_Directions_: Transcribe, verbatim, every line from the start of the entries through the line that contains "a source. -/"; include both boundary lines and omit all others.

_Information shown_:
━━━━━━━━━━━━━━━━━━━━
-- ==== Sys2Proof/Machine/Gate.lean ====
section
/-! DEFINITION. The Gatehouse and the Lodge: sources, soft and hard events, responses, evidence, the commands
TAMPER_CONFIG and TAMPER_CLEAR, and the backup cell (16_gatehouse_lodge.md R364 to R383, 05_admin_commands.md R124
and R125). -/
namespace Sys2Proof.Machine
open Sys2Proof

/-! ## Sources -/

/-- The sources that fuses disable: 0 to 5 and 15 alone obey their bit (R361). -/
def disabledMask (s : State) : W16 := s.otp.fuseTamper &&& 0x803F

/-- The fuses disable a source. -/
def sourceOff (s : State) (i : Nat) : Bool := (disabledMask s).getLsbD i

/-- One source. -/
def sourceAt (s : State) (i : Nat) : Source := s.gh.sources.getD i (Source.soft 0 0)

/-- Changes one source. -/
def modSource (s : State) (i : Nat) (f : Source → Source) : State := { s with gh.sources := s.gh.sources.modify i f }

/-- A source with a threshold unit enters excursions; the others have single events (Table 16-1, R367). -/
def hasUnit (i : Nat) : Bool := [6, 7, 8, 9, 10, 11, 13].contains i

/-- Sets a sticky flag, and with it a quiesce hold (R376). -/
def raiseFlag (s : State) (i : Nat) (hold : Bool) : State :=
  { s with lodge := { s.lodge with
      sticky := s.lodge.sticky ||| BitVec.ofNat 16 (2 ^ i),
      holds := if hold then s.lodge.holds ||| BitVec.ofNat 16 (2 ^ i) else s.lodge.holds } }

/-! ## The Lodge ring (R381) -/

/-- The slot that a new entry takes: a free one, or the forwarded entry of the least time. (DEDUCED, log entry 26) -/
def ringSlot (l : List RingEntry) : Option Nat :=
  if l.length < 8 then some l.length
  else
    let best := l.foldl (fun (b : Option RingEntry) e =>
      if e.forwarded then match b with
        | some x => if e.time < x.time then some e else some x
        | none => some e
      else b) none
    best.bind fun x => l.findIdx? fun e => e.forwarded && decide (e.time = x.time)

/-- The mask of an entry's source. -/
def entryMask (e : RingEntry) : W16 :=
  if e.kind = 4 then e.mask else if e.source.toNat < 16 then BitVec.ofNat 16 (2 ^ e.source.toNat) else 0

/-- Writes an entry, or folds it into the overflow entry 7. -/
def ringWrite (l : Lodge) (e : RingEntry) : Lodge :=
  match ringSlot l.ring with
  | some i => { l with ring := if i < l.ring.length then l.ring.set i e else l.ring ++ [e] }
  | none =>
    { l with
      overflow := true,
      ring := l.ring.modify 7 fun x =>
        { x with source := 0xFF, kind := 4, level := 0xFF, count := min (x.count + 1) 0xFFFF, mask := entryMask x ||| entryMask e,
                 record := none } }

/-- An entry of one event. -/
def ringEntry (s : State) (src kind level : Nat) (mask : W16) : RingEntry :=
  { time := s.lodge.secTime, source := BitVec.ofNat 8 src, kind := BitVec.ofNat 8 kind, level := BitVec.ofNat 8 level,
    forwarded := false, count := 1, mask := mask, record := none }

/-- The ring entries of a source that no record yet forwards are forwarded by the pending record of its event. -/
def linkRing (s : State) (code : W16) (src : Nat) : State :=
  match s.journal.pending.find? (isEventOf code (BitVec.ofNat 8 src)) with
  | some r => { s with lodge.ring := s.lodge.ring.map fun e =>
      if e.source.toNat = src && !e.forwarded && e.record.isNone then { e with record := some r.id } else e }
  | none => s

/-- Writes an entry into the ring; an overflow has its event, whose record forwards the overflow entry (R381). -/
def ringPut (s : State) (e : RingEntry) : State :=
  let full := (ringSlot s.lodge.ring).isNone
  let s := { s with lodge := ringWrite s.lodge e }
  if full then linkRing (logEventAt s 5 0x0053 0xFFFF 20 0xFF 0xFF []) 0x0053 0xFF else s

/-! ## Events -/

/-- A response waits for its tick boundary (R369). -/
def triggerResponse (s : State) (src level : Nat) (hard : Bool) : State :=
  { s with gh.responses := s.gh.responses ++ [{ source := src, level := level, hard := hard, tick := now s }] }

/-- A hard event: TZ_ERASE, the twin's notice, flag, hold and ring entry at once; the rest of ZEROISE_ALL at the boundary (R366). -/
def hardEvent (s : State) (src : Nat) (a b : W32) : State :=
  if sourceOff s src then s
  else
    let s := tzErase s
    let s := modSource s src fun x => { x with hardNow := true, readingA := a, readingB := b }
    let s := ringPut (raiseFlag (tamperNotice s src 4) src true) (ringEntry s src 1 0xFF 0)
    triggerResponse { s with gh.eraseActive := true } src 4 true

/-- Counts an event in a window: the window after it, and whether the count is reached (R368). -/
def countInWindow (t n win : Nat) (w : Option (Nat × Nat)) : Option (Nat × Nat) × Bool :=
  match w with
  | some (t0, c) =>
    if t < t0 + win then if n ≤ c + 1 then (none, true) else (some (t0, c + 1), false)
    else (some (t, 1), false)
  | none => (some (t, 1), false)

/-- A soft event of an enabled source: counted, and its response triggered as the rate window decides (R367, R368). -/
def softEvent (s : State) (src : Nat) (a b : W32) : State :=
  let x := sourceAt s src
  if !x.enable || sourceOff s src || !s.gh.calibrated then s
  else
    let p := if x.rateN ≤ 1 then (x.window, true) else countInWindow (now s) x.rateN x.rateWin x.window
    let s := modSource s src fun x =>
      { x with count := min (x.count + 1) 0xFFFFFFFF, readingA := a, readingB := b, excursion := hasUnit src, window := p.1 }
    if p.2 then triggerResponse s src x.resp false else s

/-- One event of source 14: soft, and counted in the fixed hard window (R365, R368). -/
def consistencyEvent (s : State) : State :=
  let s := softEvent s 14 0 0
  let p := countInWindow (now s) 16 (2 ^ 20) (sourceAt s 14).hardWindow
  let s := modSource s 14 fun x => { x with hardWindow := p.1 }
  if p.2 then hardEvent s 14 0 0 else s

/-- An alarm on battery alone (R379). -/
def offAlarm (s : State) (src : Nat) : State :=
  if sourceOff s src then s
  else
    let s := raiseFlag { s with lodge := { s.lodge with kek := none, offAlarm := some src } } src true
    { s with lodge := ringWrite s.lodge (ringEntry s src 2 0xFF 0) }

/-- The Gatehouse runs: stage 1 is released (R365). -/
def gateRuns (s : State) : Bool := decide (1 ≤ s.boot.stage)

/-! ## Responses (R369 to R374) -/

/-- A job whose slice is abandoned: its next slice repeats it; a first slice that ran at all is its first (R33, R238). A job
that has ended has no further slice. -/
def repeatSlice (t : Nat) (j : Job) : Job :=
  if j.phase = .decided then j
  else { j with rerun := true, startTick := if j.done = 0 && !j.rerun then t else j.startTick }

/-- Running slices are abandoned, uncounted, and run again after the quiesce (R370). (DEDUCED, log entry 22) -/
def abandonRunning (s : State) : State :=
  let ks := s.units.flatMap fun u => u.running
  { s with
    jobs := KMap.mapAll s.jobs fun k j => if ks.contains k then repeatSlice (now s) j else j,
    units := s.units.map fun u => { u with running := [] },
    bodies := List.replicate 4 Body.idle }

/-- The device is quiesced from this boundary. (DEDUCED, log entry 77) -/
def quiesceDevice (s : State) : State := { abandonRunning s with gh.quiesced := true }

/-- The record, flag, hold, ring entry, alert and notice of one response at a boundary whose highest level is `top`. -/
def recordResponse (top : Nat) (s : State) (r : Response) : State :=
  let x := sourceAt s r.source
  let code : W16 := if r.hard then 0x0051 else 0x0050
  let s := raiseFlag s r.source (decide (2 ≤ top))
  let s := if r.hard then s else ringPut s (ringEntry s r.source 0 r.level 0)
  let s := logEventAt s 5 code 0xFFFF 20 (BitVec.ofNat 8 r.source) (BitVec.ofNat 8 r.level)
    (leBytes 1 r.level ++ leBytes 4 x.readingA.toNat ++ leBytes 4 x.readingB.toNat)
  let s := linkRing s code r.source
  if 1 ≤ r.level then
    let s := { s with gh.alert := s.gh.alert ||| BitVec.ofNat 16 (2 ^ r.source) }
    if r.hard then s else tamperNotice s r.source r.level
  else s

/-- Ends every job of an allotment at once, open reservations included (R373). -/
def zeroiseAllotment (s : State) (a : Nat) : State :=
  let s := (jobsOf s a).foldl (fun s k => modJob (endJob s k .aborted) k fun j => { j with aborted := true }) s
  (queuesOf s a).foldl (fun s k => dropDescriptorRead s a (k % 8)) s

/-- The volatile clear; the key image is neither read nor written until the next reset (R342, R344). -/
def volatileClear (s : State) : State := { clearVolatile s with ice.imageSuspended := true }

/-- ZEROISE_SESSION: tenants aborted, then the volatile clear; a self-test run ends after its part (R369, R486). -/
def zeroiseSession (s : State) : State :=
  let s := volatileClear ((tenants s).foldl zeroiseAllotment s)
  { s with bist.ended := s.bist.running }

/-- The body of a LIFECYCLE record (Table 18-2). -/
def lifecycleBody (s : State) (pendingState : Nat) (scope : W16) (debugKey : List Byte) : List Byte :=
  leBytes 1 s.lc.inForce ++ leBytes 1 pendingState ++ leBytes 2 (disabledMask s).toNat ++ leBytes 2 scope.toNat ++ zeroBytes 2 ++
    debugKey

/-- END_OF_LIFE steps 3 and 4: every life-cycle word is programmed, then the tamper reset (R374). -/
def endOfLife (s : State) : State := fullReset { flushNotices s with otp.lcWords := List.replicate 4 0xFFFFFFFF } 4 false

/-- END_OF_LIFE goes on when its records are durable, or after 2^16 ticks. -/
def eolSettle (s : State) : State :=
  if s.gh.executing = 6 && (decide (s.gh.eolRecords = []) || decide (s.gh.eolSince + 65536 ≤ now s)) then endOfLife s else s

/-- END_OF_LIFE from step 2 on. (DEDUCED, log entry 78) -/
def eolBegin (s : State) : State :=
  if vaultWritable s then
    let events := (s.journal.pending.filter fun r => decide (r.type = 2 ∧ r.holder = deviceHolder)).map fun r => r.id
    let p := postRecord s 5 3 0xFFFF deviceHolder (lifecycleBody s 3 0 (zeroBytes 32))
    { p.1 with gh := { p.1.gh with executing := 6, eolRecords := events ++ [p.2], eolSince := now s } }
  else endOfLife s

/-- Carries out the responses that wait for this boundary, combined at the highest level (R369, R372).
(DEDUCED, log entry 75) -/
def respond (s : State) : State :=
  let due := s.gh.responses.filter fun r => decide (r.tick < now s)
  if due = [] then s
  else
    let top := due.foldl (fun m r => max m r.level) 0
    let above := decide (s.gh.executing < top + 1)
    let s := { s with gh := { s.gh with
      responses := s.gh.responses.filter fun r => !decide (r.tick < now s), level := max s.gh.level (top + 1) } }
    let s := if 4 ≤ top then tzErase s else s
    let s := due.foldl (recordResponse top) s
    let s := if 2 ≤ top then quiesceDevice s else s
    if !above then s
    else if top = 3 then zeroiseSession s
    else if top = 4 then fullReset (flushNotices s) 4 false
    else if top = 5 then eolBegin s
    else s

/-! ## TAMPER_CONFIG and TAMPER_CLEAR (R124, R125, R375) -/

/-- Entry `i` of the input of TAMPER_CONFIG (Table 5-6). -/
def configEntry (b : List Byte) (i : Nat) (x : Source) : Source :=
  let f := fun off n => fieldAt b (16 * i + off) n
  { x with
    thresh := BitVec.ofNat 32 (f 0 4), resp := f 4 1, enable := decide (f 5 1 = 1), rateN := f 6 2, rateWin := f 8 4 }

/-- An entry is refused: RESP above 5, or above QUIESCE for source 15. -/
def configBad (b : List Byte) : Bool :=
  (List.range 16).any fun i => decide ((if i = 15 then 2 else 5) < fieldAt b (16 * i + 4) 1)

/-- LOCKED, FIELD_RANGE, then the Vault. -/
def tamperConfigCheck (s : State) (j : Job) : Option (Status × Nat) :=
  if s.gh.locked then refuse 0x000A
  else if configBad j.input then refuse 0x0001
  else if !vaultWritable s then some (.vaultMedia, 0) else none

/-- The CONFIG record and its four parts of data (Table 18-2). -/
def tamperConfigRecords (s : State) (j : Job) : State × List Nat :=
  let p := adminRecord s 2 3 0xFFFF (sha3_256 j.input ++ leBytes 1 (auxBits j 0 0))
  [0, 1, 2, 3].foldl (fun (p : State × List Nat) k =>
    let q := adminRecord p.1 2 (4 + k) 0xFFFF (slice j.input (64 * k) 64)
    (q.1, p.2 ++ q.2)) p

/-- Applies the sixteen entries and the lock. -/
def tamperConfigApply (s : State) (_ : Nat) (j : Job) : State × Nat × Nat :=
  ({ s with gh := { s.gh with
      sources := s.gh.sources.mapIdx fun i x => configEntry j.input i x, locked := s.gh.locked || j.entry.aux.getLsbD 0 } }, 0, 0)

/-- TAMPER_CONFIG. -/
def cmdTamperConfig : AdminCmd :=
  { opcode := 0xF00D, markS := fun _ => true, markQ := false, markE := false, needsRoot := false,
    check := tamperConfigCheck, draws := fun _ => none, records := tamperConfigRecords,
    mirrored := fun _ => some (0x0B, 0), apply := tamperConfigApply }

/-- The sources that TAMPER_CLEAR names. -/
def clearMask (j : Job) : W16 := BitVec.ofNat 16 (inlineField j 48 2)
━━━━━━━━━━━━━━━━━━━━
_Problem solution_:
-- ==== Sys2Proof/Machine/Gate.lean ====
section
/-! DEFINITION. The Gatehouse and the Lodge: sources, soft and hard events, responses, evidence, the commands
TAMPER_CONFIG and TAMPER_CLEAR, and the backup cell (16_gatehouse_lodge.md R364 to R383, 05_admin_commands.md R124
and R125). -/
namespace Sys2Proof.Machine
open Sys2Proof

/-! ## Sources -/

/-- The sources that fuses disable: 0 to 5 and 15 alone obey their bit (R361). -/
def disabledMask (s : State) : W16 := s.otp.fuseTamper &&& 0x803F

/-- The fuses disable a source. -/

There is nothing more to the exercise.